1. A new request must be separated from the old one.
All patient correspondence lives in one global chat across all appeals. The system has to find the first new topic after the appeal start date and avoid mistaking it for a continuation of the old one. That is already temporal reasoning inside an operational workflow, not plain summarization.
2. Time is part of the meaning.
Phrases like “tomorrow after lunch” or “Friday morning works for me” cannot become a nice summary line. They have to become concrete booking windows tied to the original message timestamp. Vague phrases like “sometime next week” cannot become slots at all.
3. The decision is assembled from several live systems at once.
One request pulls together visits, claims, complaints, warnings, approvals, guarantee letter history, products, program constraints, clinics, telemed-first routing, and the current chat. What an experienced operator does with eyes and habit had to be decomposed into explicit data sources and explicit steps.
4. The failure is not bad text but a wrong business action.
If AI makes a mistake in a support chatbot, that is unpleasant.
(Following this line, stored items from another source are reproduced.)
-- ==== Sys2Proof/Laws/Tab.lean ====
section
/-!
SUPPORT. The laws of sparse tables: a read after a write, and the canonical form that every write keeps.
-/

namespace Sys2Proof.Machine.Tab

variable {α : Type}

@[simp] theorem get_nil (d : α) (k : Nat) : get d [] k = d := rfl

theorem get_put_same (d : α) (t : Tab α) (k : Nat) (v : α) : get d (put t k v) k = v := by
  induction t with
  | nil => simp [put, get]
  | cons p r ih =>
    obtain ⟨j, x⟩ := p
    unfold put
    split
    · simp [get]
    · split
      · simp [get]
      · simp_all [get]

theorem get_put_other (d : α) (t : Tab α) {k j : Nat} (v : α) (h : j ≠ k) : get d (put t k v) j = get d t j := by
  induction t with
  | nil => simp [put, get, Ne.symm h]
  | cons p r ih =>
    obtain ⟨i, x⟩ := p
    unfold put
    split
    · simp [get, Ne.symm h]
    · split
      · rename_i h1 h2
        simp at h2
        subst h2
        simp [get, Ne.symm h]
      · simp [get, ih]

theorem get_del_other (d : α) (t : Tab α) {k j : Nat} (h : j ≠ k) : get d (del t k) j = get d t j := by
  induction t with
  | nil => simp [del]
  | cons p r ih =>
    obtain ⟨i, x⟩ := p
    unfold del
    split
    · rfl
    · split
      · rename_i h1 h2
        simp at h2
        subst h2
        simp [get, Ne.symm h]
      · simp [get, ih]

theorem get_set_other [DecidableEq α] (d : α) (t : Tab α) {k j : Nat} (v : α) (h : j ≠ k) :
    get d (set d t k v) j = get d t j := by
  unfold set
  split
  · exact get_del_other d t h
  · exact get_put_other d t v h

theorem get_set_same_of_ne [DecidableEq α] (d : α) (t : Tab α) (k : Nat) {v : α} (h : v ≠ d) :
    get d (set d t k v) k = v := by
  simp [set, h, get_put_same]

theorem get_of_rising (d : α) (t : Tab α) (k j : Nat) (h : risingFrom t (some k) = true) (hj : j ≤ k) :
    get d t j = d := by
  induction t generalizing k with
  | nil => rfl
  | cons p r ih =>
    obtain ⟨i, x⟩ := p
    simp only [risingFrom, Bool.and_eq_true, decide_eq_true_eq] at h
    have hne : ¬ i = j := by omega
    simp [get, hne]
    exact ih i h.2 (by omega)

theorem rising_weaken (t : Tab α) {a b : Nat} (h : risingFrom t (some b) = true) (hab : a ≤ b) :
    risingFrom t (some a) = true := by
  cases t with
  | nil => rfl
  | cons p r =>
    obtain ⟨i, x⟩ := p
    simp only [risingFrom, Bool.and_eq_true, decide_eq_true_eq] at h ⊢
    exact ⟨by omega, h.2⟩

theorem rising_none (t : Tab α) {b : Nat} (h : risingFrom t (some b) = true) : risingFrom t none = true := by
  cases t with
  | nil => rfl
  | cons p r =>
    obtain ⟨i, x⟩ := p
    simp only [risingFrom, Bool.and_eq_true, decide_eq_true_eq, Bool.true_and] at h ⊢
    exact h.2

theorem get_del_same (d : α) (t : Tab α) (k : Nat) (h : risingFrom t none = true) : get d (del t k) k = d := by
  induction t with
  | nil => rfl
  | cons p r ih =>
    obtain ⟨i, x⟩ := p
    simp only [risingFrom, Bool.true_and] at h
    unfold del
    split
    · rename_i hk
      have hne : ¬ i = k := by omega
      simp [get, hne]
      exact get_of_rising d r i k h (by omega)
    · split
      · rename_i h1 h2
        simp at h2
        subst h2
        exact get_of_rising d r i i h (Nat.le_refl i)
      · rename_i h1 h2
        simp at h2
        simp [get, h2]
        exact ih (rising_none r h)

theorem get_set_same [DecidableEq α] (d : α) (t : Tab α) (k : Nat) (v : α) (h : risingFrom t none = true) :
    get d (set d t k v) k = v := by
  unfold set
  split
  · rename_i hv
    rw [hv]
    exact get_del_same d t k h
  · exact get_put_same d t k v

/-- A read after a write of a canonical table. -/
theorem get_set [DecidableEq α] (d : α) (t : Tab α) (k j : Nat) (v : α) (h : wf d t = true) :
    get d (set d t k v) j = if j = k then v else get d t j := by
  simp only [wf, Bool.and_eq_true] at h
  split
  · rename_i hj
    rw [hj]
    exact get_set_same d t k v h.1
  · rename_i hj
    exact get_set_other d t v hj

theorem rising_del (t : Tab α) (k : Nat) (b : Option Nat) (h : risingFrom t b = true) : risingFrom (del t k) b = true := by
  induction t generalizing b with
  | nil => rfl
  | cons p r ih =>
    obtain ⟨i, x⟩ := p
    unfold del
    split
    · exact h
    · simp only [risingFrom, Bool.and_eq_true] at h
      split
      · cases b with
        | none => exact rising_none r h.2
        | some c =>
          simp only [decide_eq_true_eq] at h
          exact rising_weaken r h.2 (by omega)
      · simp only [risingFrom, Bool.and_eq_true]
        exact ⟨h.1, ih (some i) h.2⟩

theorem rising_put (t : Tab α) (k : Nat) (v : α) (b : Option Nat) (h : risingFrom t b = true)
    (hb : ∀ c, b = some c → c < k) : risingFrom (put t k v) b = true := by
  induction t generalizing b with
  | nil => cases b <;> simp_all [put, risingFrom]
  | cons p r ih =>
    obtain ⟨i, x⟩ := p
    unfold put
    simp only [risingFrom, Bool.and_eq_true] at h
    split
    · rename_i hk
      cases b <;> simp_all [risingFrom]
    · split
      · rename_i h1 h2
        simp at h2
        subst h2
        cases b <;> simp_all [risingFrom]
      · rename_i h1 h2
        simp at h2
        simp only [risingFrom, Bool.and_eq_true]
        exact ⟨h.1, ih (some i) h.2 (by intro c hc; simp at hc; omega)⟩

theorem mem_del (t : Tab α) (k : Nat) {p : Nat × α} (h : p ∈ del t k) : p ∈ t := by
  induction t with
  | nil => exact h
  | cons q r ih =>
    obtain ⟨i, x⟩ := q
    unfold del at h
    split at h
    · exact h
    · split at h
      · exact List.mem_cons_of_mem _ h
      · rcases List.mem_cons.mp h with h | h
        · exact List.mem_cons.mpr (.inl h)
        · exact List.mem_cons_of_mem _ (ih h)

theorem mem_put (t : Tab α) (k : Nat) (v : α) {p : Nat × α} (h : p ∈ put t k v) : p = (k, v) ∨ p ∈ t := by
  induction t with
  | nil => simpa [put] using h
  | cons q r ih =>
    obtain ⟨i, x⟩ := q
    unfold put at h
    split at h
    · rcases List.mem_cons.mp h with h | h
      · exact .inl h
      · exact .inr h
    · split at h
      · rcases List.mem_cons.mp h with h | h
        · exact .inl h
        · exact .inr (List.mem_cons_of_mem _ h)
      · rcases List.mem_cons.mp h with h | h
        · exact .inr (List.mem_cons.mpr (.inl h))
        · rcases ih h with h | h
          · exact .inl h
          · exact .inr (List.mem_cons_of_mem _ h)

/-- A write keeps the canonical form. -/
theorem wf_set [DecidableEq α] (d : α) (t : Tab α) (k : Nat) (v : α) (h : wf d t = true) : wf d (set d t k v) = true := by
  simp only [wf, Bool.and_eq_true, List.all_eq_true, decide_eq_true_eq] at h ⊢
  unfold set
  split
  · exact ⟨rising_del t k none h.1, fun p hp => h.2 p (mem_del t k hp)⟩
  · rename_i hv
    refine ⟨rising_put t k v none h.1 (by intro c hc; cases hc), fun p hp => ?_⟩
    rcases mem_put t k v hp with hp | hp
    · rw [hp]; exact hv
    · exact h.2 p hp

theorem wf_nil [DecidableEq α] (d : α) : wf d ([] : Tab α) = true := rfl

/-- A table with a written key is not empty, unless the value is the default. -/
theorem put_ne_nil (t : Tab α) (k : Nat) (v : α) : put t k v ≠ [] := by
  cases t with
  | nil => simp [put]
  | cons p r =>
    obtain ⟨i, x⟩ := p
    unfold put
    split
    · simp
    · split <;> simp

theorem rising_filter (t : Tab α) (f : Nat × α → Bool) (b : Option Nat) (h : risingFrom t b = true) :
    risingFrom (t.filter f) b = true := by
  induction t generalizing b with
  | nil => rfl
  | cons p r ih =>
    obtain ⟨i, x⟩ := p
    simp only [risingFrom, Bool.and_eq_true] at h
    rw [List.filter_cons]
    split
    · simp only [risingFrom, Bool.and_eq_true]
      exact ⟨h.1, ih (some i) h.2⟩
    · cases b with
      | none => exact ih none (rising_none r h.2)
      | some c =>
        simp only [decide_eq_true_eq] at h
        exact ih (some c) (rising_weaken r h.2 (by omega))

/-- Leaving entries out keeps the canonical form. -/
theorem wf_filter [DecidableEq α] (d : α) (t : Tab α) (f : Nat × α → Bool) (h : wf d t = true) :
    wf d (t.filter f) = true := by
  simp only [wf, Bool.and_eq_true, List.all_eq_true, decide_eq_true_eq] at h ⊢
  exact ⟨rising_filter t f none h.1, fun p hp => h.2 p (List.mem_filter.mp hp).1⟩

end Sys2Proof.Machine.Tab
end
If AI inside a VHI workflow gets the service, clinic, approval path, or booking mode wrong, the mistake lands in CRM and then hits SLA, operating cost, and patient experience.
On a slide this looks much simpler than it is.
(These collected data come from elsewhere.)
/-! ### raiseAt -/

@[simp] theorem State.raiseAt_mem (u q : Nat) (a : BitVec 64) (k : Nat) (b : Bool) (f : Flt) : (s.raiseAt u q a k b f).mem = s.mem := rfl
@[simp] theorem State.raiseAt_tiles (u q : Nat) (a : BitVec 64) (k : Nat) (b : Bool) (f : Flt) : (s.raiseAt u q a k b f).tiles = s.tiles := rfl
@[simp] theorem State.raiseAt_lately (u q : Nat) (a : BitVec 64) (k : Nat) (b : Bool) (f : Flt) : (s.raiseAt u q a k b f).lately = s.lately := rfl
@[simp] theorem State.raiseAt_seen (u q : Nat) (a : BitVec 64) (k : Nat) (b : Bool) (f : Flt) : (s.raiseAt u q a k b f).seen = s.seen := rfl
@[simp] theorem State.raiseAt_code (u q : Nat) (a : BitVec 64) (k : Nat) (b : Bool) (f : Flt) : (s.raiseAt u q a k b f).code = s.code := rfl
@[simp] theorem State.raiseAt_codeOld (u q : Nat) (a : BitVec 64) (k : Nat) (b : Bool) (f : Flt) : (s.raiseAt u q a k b f).codeOld = s.codeOld := rfl
@[simp] theorem State.raiseAt_dies (u q : Nat) (a : BitVec 64) (k : Nat) (b : Bool) (f : Flt) : (s.raiseAt u q a k b f).dies = s.dies := rfl
@[simp] theorem State.raiseAt_ctxs (u q : Nat) (a : BitVec 64) (k : Nat) (b : Bool) (f : Flt) : (s.raiseAt u q a k b f).ctxs = s.ctxs := rfl
@[simp] theorem State.raiseAt_glob (u q : Nat) (a : BitVec 64) (k : Nat) (b : Bool) (f : Flt) : (s.raiseAt u q a k b f).glob = s.glob := rfl
@[simp] theorem State.raiseAt_groups (u q : Nat) (a : BitVec 64) (k : Nat) (b : Bool) (f : Flt) : (s.raiseAt u q a k b f).groups = s.groups := rfl
@[simp] theorem State.raiseAt_landings (u q : Nat) (a : BitVec 64) (k : Nat) (b : Bool) (f : Flt) : (s.raiseAt u q a k b f).landings = s.landings := rfl
@[simp] theorem State.raiseAt_rows (u q : Nat) (a : BitVec 64) (k : Nat) (b : Bool) (f : Flt) : (s.raiseAt u q a k b f).rows = s.rows := rfl
@[simp] theorem State.raiseAt_streams (u q : Nat) (a : BitVec 64) (k : Nat) (b : Bool) (f : Flt) : (s.raiseAt u q a k b f).streams = s.streams := rfl
@[simp] theorem State.raiseAt_flights (u q : Nat) (a : BitVec 64) (k : Nat) (b : Bool) (f : Flt) : (s.raiseAt u q a k b f).flights = s.flights := rfl
@[simp] theorem State.raiseAt_watches (u q : Nat) (a : BitVec 64) (k : Nat) (b : Bool) (f : Flt) : (s.raiseAt u q a k b f).watches = s.watches := rfl
@[simp] theorem State.raiseAt_xfers (u q : Nat) (a : BitVec 64) (k : Nat) (b : Bool) (f : Flt) : (s.raiseAt u q a k b f).xfers = s.xfers := rfl
@[simp] theorem State.raiseAt_calls (u q : Nat) (a : BitVec 64) (k : Nat) (b : Bool) (f : Flt) : (s.raiseAt u q a k b f).calls = s.calls := rfl
@[simp] theorem State.raiseAt_fabric (u q : Nat) (a : BitVec 64) (k : Nat) (b : Bool) (f : Flt) : (s.raiseAt u q a k b f).fabric = s.fabric := rfl
@[simp] theorem State.raiseAt_switch (u q : Nat) (a : BitVec 64) (k : Nat) (b : Bool) (f : Flt) : (s.raiseAt u q a k b f).switch = s.switch := rfl
@[simp] theorem State.raiseAt_cycle (u q : Nat) (a : BitVec 64) (k : Nat) (b : Bool) (f : Flt) : (s.raiseAt u q a k b f).cycle = s.cycle := rfl
@[simp] theorem State.raiseAt_time (u q : Nat) (a : BitVec 64) (k : Nat) (b : Bool) (f : Flt) : (s.raiseAt u q a k b f).time = s.time := rfl
@[simp] theorem State.raiseAt_ids (u q : Nat) (a : BitVec 64) (k : Nat) (b : Bool) (f : Flt) : (s.raiseAt u q a k b f).ids = s.ids := rfl
@[simp] theorem State.raiseAt_fresh (u q : Nat) (a : BitVec 64) (k : Nat) (b : Bool) (f : Flt) : (s.raiseAt u q a k b f).fresh = s.fresh := rfl
@[simp] theorem State.raiseAt_hostOut (u q : Nat) (a : BitVec 64) (k : Nat) (b : Bool) (f : Flt) : (s.raiseAt u q a k b f).hostOut = s.hostOut := rfl
@[simp] theorem State.raiseAt_agenda (u q : Nat) (a : BitVec 64) (k : Nat) (b : Bool) (f : Flt) : (s.raiseAt u q a k b f).agenda = s.agenda := rfl
@[simp] theorem State.raiseAt_cur (u q : Nat) (a : BitVec 64) (k : Nat) (b : Bool) (f : Flt) : (s.raiseAt u q a k b f).cur = s.cur := rfl
@[simp] theorem State.raiseAt_arg (u q : Nat) (a : BitVec 64) (k : Nat) (b : Bool) (f : Flt) : (s.raiseAt u q a k b f).arg = s.arg := rfl
@[simp] theorem State.raiseAt_u (u q : Nat) (a : BitVec 64) (k : Nat) (b : Bool) (f : Flt) : (s.raiseAt u q a k b f).u = s.u := rfl
@[simp] theorem State.raiseAt_die (u q : Nat) (a : BitVec 64) (k : Nat) (b : Bool) (f : Flt) (k9 : Nat) : (s.raiseAt u q a k b f).die k9 = s.die k9 := rfl
@[simp] theorem State.raiseAt_ctx (u q : Nat) (a : BitVec 64) (k : Nat) (b : Bool) (f : Flt) (k9 : Nat) : (s.raiseAt u q a k b f).ctx k9 = s.ctx k9 := rfl
@[simp] theorem State.raiseAt_tile (u q : Nat) (a : BitVec 64) (k : Nat) (b : Bool) (f : Flt) (k9 : Nat) : (s.raiseAt u q a k b f).tile k9 = s.tile k9 := rfl

/-! ### raise -/

@[simp] theorem State.raise_mem (f : Flt) : (s.raise f).mem = s.mem := rfl
@[simp] theorem State.raise_tiles (f : Flt) : (s.raise f).tiles = s.tiles := rfl
@[simp] theorem State.raise_lately (f : Flt) : (s.raise f).lately = s.lately := rfl
@[simp] theorem State.raise_seen (f : Flt) : (s.raise f).seen = s.seen := rfl
@[simp] theorem State.raise_code (f : Flt) : (s.raise f).code = s.code := rfl
@[simp] theorem State.raise_codeOld (f : Flt) : (s.raise f).codeOld = s.codeOld := rfl
@[simp] theorem State.raise_dies (f : Flt) : (s.raise f).dies = s.dies := rfl
@[simp] theorem State.raise_ctxs (f : Flt) : (s.raise f).ctxs = s.ctxs := rfl
@[simp] theorem State.raise_glob (f : Flt) : (s.raise f).glob = s.glob := rfl
@[simp] theorem State.raise_groups (f : Flt) : (s.raise f).groups = s.groups := rfl
@[simp] theorem State.raise_landings (f : Flt) : (s.raise f).landings = s.landings := rfl
@[simp] theorem State.raise_rows (f : Flt) : (s.raise f).rows = s.rows := rfl
@[simp] theorem State.raise_streams (f : Flt) : (s.raise f).streams = s.streams := rfl
@[simp] theorem State.raise_flights (f : Flt) : (s.raise f).flights = s.flights := rfl
@[simp] theorem State.raise_watches (f : Flt) : (s.raise f).watches = s.watches := rfl
@[simp] theorem State.raise_xfers (f : Flt) : (s.raise f).xfers = s.xfers := rfl
@[simp] theorem State.raise_calls (f : Flt) : (s.raise f).calls = s.calls := rfl
@[simp] theorem State.raise_fabric (f : Flt) : (s.raise f).fabric = s.fabric := rfl
@[simp] theorem State.raise_switch (f : Flt) : (s.raise f).switch = s.switch := rfl
@[simp] theorem State.raise_cycle (f : Flt) : (s.raise f).cycle = s.cycle := rfl
@[simp] theorem State.raise_time (f : Flt) : (s.raise f).time = s.time := rfl
@[simp] theorem State.raise_ids (f : Flt) : (s.raise f).ids = s.ids := rfl
@[simp] theorem State.raise_fresh (f : Flt) : (s.raise f).fresh = s.fresh := rfl
@[simp] theorem State.raise_hostOut (f : Flt) : (s.raise f).hostOut = s.hostOut := rfl
@[simp] theorem State.raise_agenda (f : Flt) : (s.raise f).agenda = s.agenda := rfl
@[simp] theorem State.raise_cur (f : Flt) : (s.raise f).cur = s.cur := rfl
@[simp] theorem State.raise_arg (f : Flt) : (s.raise f).arg = s.arg := rfl
@[simp] theorem State.raise_u (f : Flt) : (s.raise f).u = s.u := rfl
@[simp] theorem State.raise_die (f : Flt) (k9 : Nat) : (s.raise f).die k9 = s.die k9 := rfl
@[simp] theorem State.raise_ctx (f : Flt) (k9 : Nat) : (s.raise f).ctx k9 = s.ctx k9 := rfl
@[simp] theorem State.raise_tile (f : Flt) (k9 : Nat) : (s.raise f).tile k9 = s.tile k9 := rfl

/-! ### postEvent -/

@[simp] theorem State.postEvent_mem (u : Nat) (e : Event) : (s.postEvent u e).mem = s.mem := rfl
@[simp] theorem State.postEvent_tiles (u : Nat) (e : Event) : (s.postEvent u e).tiles = s.tiles := rfl
@[simp] theorem State.postEvent_lately (u : Nat) (e : Event) : (s.postEvent u e).lately = s.lately := rfl
@[simp] theorem State.postEvent_seen (u : Nat) (e : Event) : (s.postEvent u e).seen = s.seen := rfl
@[simp] theorem State.postEvent_code (u : Nat) (e : Event) : (s.postEvent u e).code = s.code := rfl
@[simp] theorem State.postEvent_codeOld (u : Nat) (e : Event) : (s.postEvent u e).codeOld = s.codeOld := rfl
@[simp] theorem State.postEvent_dies (u : Nat) (e : Event) : (s.postEvent u e).dies = s.dies := rfl
@[simp] theorem State.postEvent_ctxs (u : Nat) (e : Event) : (s.postEvent u e).ctxs = s.ctxs := rfl
@[simp] theorem State.postEvent_glob (u : Nat) (e : Event) : (s.postEvent u e).glob = s.glob := rfl
@[simp] theorem State.postEvent_groups (u : Nat) (e : Event) : (s.postEvent u e).groups = s.groups := rfl
@[simp] theorem State.postEvent_landings (u : Nat) (e : Event) : (s.postEvent u e).landings = s.landings := rfl
@[simp] theorem State.postEvent_rows (u : Nat) (e : Event) : (s.postEvent u e).rows = s.rows := rfl
@[simp] theorem State.postEvent_streams (u : Nat) (e : Event) : (s.postEvent u e).streams = s.streams := rfl
@[simp] theorem State.postEvent_flights (u : Nat) (e : Event) : (s.postEvent u e).flights = s.flights := rfl
@[simp] theorem State.postEvent_watches (u : Nat) (e : Event) : (s.postEvent u e).watches = s.watches := rfl
@[simp] theorem State.postEvent_xfers (u : Nat) (e : Event) : (s.postEvent u e).xfers = s.xfers := rfl
@[simp] theorem State.postEvent_calls (u : Nat) (e : Event) : (s.postEvent u e).calls = s.calls := rfl
@[simp] theorem State.postEvent_fabric (u : Nat) (e : Event) : (s.postEvent u e).fabric = s.fabric := rfl
@[simp] theorem State.postEvent_switch (u : Nat) (e : Event) : (s.postEvent u e).switch = s.switch := rfl
@[simp] theorem State.postEvent_cycle (u : Nat) (e : Event) : (s.postEvent u e).cycle = s.cycle := rfl
@[simp] theorem State.postEvent_time (u : Nat) (e : Event) : (s.postEvent u e).time = s.time := rfl
@[simp] theorem State.postEvent_ids (u : Nat) (e : Event) : (s.postEvent u e).ids = s.ids := rfl
@[simp] theorem State.postEvent_fresh (u : Nat) (e : Event) : (s.postEvent u e).fresh = s.fresh := rfl
@[simp] theorem State.postEvent_hostOut (u : Nat) (e : Event) : (s.postEvent u e).hostOut = s.hostOut := rfl
@[simp] theorem State.postEvent_agenda (u : Nat) (e : Event) : (s.postEvent u e).agenda = s.agenda := rfl
@[simp] theorem State.postEvent_cur (u : Nat) (e : Event) : (s.postEvent u e).cur = s.cur := rfl
@[simp] theorem State.postEvent_arg (u : Nat) (e : Event) : (s.postEvent u e).arg = s.arg := rfl
@[simp] theorem State.postEvent_u (u : Nat) (e : Event) : (s.postEvent u e).u = s.u := rfl
@[simp] theorem State.postEvent_die (u : Nat) (e : Event) (k9 : Nat) : (s.postEvent u e).die k9 = s.die k9 := rfl
@[simp] theorem State.postEvent_ctx (u : Nat) (e : Event) (k9 : Nat) : (s.postEvent u e).ctx k9 = s.ctx k9 := rfl
@[simp] theorem State.postEvent_tile (u : Nat) (e : Event) (k9 : Nat) : (s.postEvent u e).tile k9 = s.tile k9 := rfl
| On the slide | In production |
|---|---|
| “We need to read the patient chat” | You need to find the first new intent in a global thread and separate it from previous appeals |
| “We need to understand which service the patient wants” | You need to combine service matching with coverage, limits, approvals, telemed-first routing, and clinic-in-program checks |
| “We need to automate booking” | You need a booking engine that works with live slots, clinic history, online or offline branches, and changing availability |
| “We only need to verify the output” | You need separate datasets and evals for each intermediate step, not one final QA pass |
That is why the standard playbook of “take an open-source product, tune the prompt, connect APIs” would not be enough here. As soon as the system starts creating value in one part of the process, it immediately runs into the next layer of operational dependency. In workflows like this AI quickly stops being a smart overlay and becomes a decision layer.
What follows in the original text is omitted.